The campaign's budget metrics show:

  • Planned budget by category
  • Actual expenses booked
  • Variance (over / under)
  • Net raised (gross minus expenses)

What "net" looks like

After expenses are linked, the campaign detail surfaces:

  • Gross raised — total of all gifts attributed to the campaign
  • Expenses — total linked
  • Net raised — gross minus expenses
  • Cost-to-raise ratio — expenses ÷ gross, often quoted as cents per dollar raised

A healthy direct-mail campaign typically runs $0.20–$0.30 cost-to-raise. Major-gift campaigns much lower. Events much higher (events are about engagement, not cost-efficiency).

Unlinking

If an expense was linked to the wrong campaign, unlink it. The expense remains on the books; the campaign budget metrics simply stop counting it.

Reporting

The campaign performance report rolls up:

  • Gross raised
  • Expense breakdown
  • Net raised
  • Donor counts (new vs. returning, average gift)
  • Channel breakdown (where gifts came from)

Use this for board reports and for the next-year budget conversation.

Be deliberate.

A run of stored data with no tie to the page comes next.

/-- SELF_REFRESH_EXIT (07 R363, R364): after the residency of 120 ns the exit command is issued for a waiting request, a rate change
or an operational power state; tXS later the port serves, or trains at the new rate. -/
def execSelfRefreshExit (acre at_ : Nat) (s : State) : Host.Outcome State Fault Refusal :=
  .next (s.on fun c m =>
    let m := m.advance at_
    let p := m.port acre
    if m.acreUp acre = false ∨ p.inSelfRefresh = false then m
    else if p.srExit = false then
      if p.srAt + 384 ≤ m.clk.now ∧ (p.srForRate = true ∨ p.srWaitAt.isSome = true ∨
          (m.power.ps < 3 ∧ m.power.closing = false)) then
        m.updPort acre fun p => { p with srExit := true, srAt := m.clk.now }
      else m
    else if m.clk.now < p.srAt + p.txs then m
    else if p.srForRate then
      m.updPort acre fun p =>
        { p with srForRate := false, srExit := false, attempt := p.firstRate (Tbl.get 0x370 acre c.rateTarget), attemptAt := m.clk.now }
    else
      let m := match p.srWaitAt with
        | some t => m.record 0x0706 ((m.clk.now - t) * 5 / 16) (acre + 1)
        | none => m
      let held := p.held
      let m := m.updPort acre fun p => { p with st := 2, srExit := false, srWaitAt := none, lastUse := m.clk.now, held := none }.startRefresh m.clk.now
      match held with
      | some t => m.rateStart acre t
      | none => m)

/-- PORT0_IDLE_TIMEOUT (11 R502): in PS3 or PS4, port 0 enters self-refresh again after 100 µs without a request. -/
def execPort0IdleTimeout (at_ : Nat) (s : State) : Host.Outcome State Fault Refusal :=
  .next (s.on fun _ m =>
    let m := m.advance at_
    let p := m.port 0
    if m.power.ps < 3 ∨ p.st ≠ 2 ∨ p.reqs.isEmpty = false ∨ m.clk.now < p.lastUse + 100 * Config.edgesPerUs then m
    else m.enterSelfRefresh 0)

/-- BUFFER_REQUEST (07 R369). A requester that does not exist, or a size outside 1 byte to 16 MiB, asks for nothing. An uncorrectable error in the pool tables
that the grant reads fences the acre (01 R53 cause 0x2). -/
def execBufferRequest (acre : Nat) (internal : Bool) (requester_ size : Nat) (sramUe : Bool) (at_ : Nat) (s : State) :
    Host.Outcome State Fault Refusal :=
  .next (s.on fun _ m =>
    let m := m.advance at_
    if sramUe && m.awake && m.acreUp acre && decide (acre < m.nAcres) then m.fenceStart acre 2
    else if decide (acre < m.nAcres) && requesterOk internal requester_ then m.bufferRequest acre (requester internal requester_) size
    else m)

end Sys2Proof.Machine
end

A campaign manager who tries to allocate every dollar of overhead to every campaign loses the signal in the noise. The right rule:

  • Link direct, identifiable expenses — things you'd not have spent without this campaign
  • Skip shared overhead — software, salaries, office costs that exist regardless

If your finance team allocates a portion of staff time or overhead to fundraising, that's reasonable to capture as a separate line item but isn't useful at the per-campaign level for ROI decisions.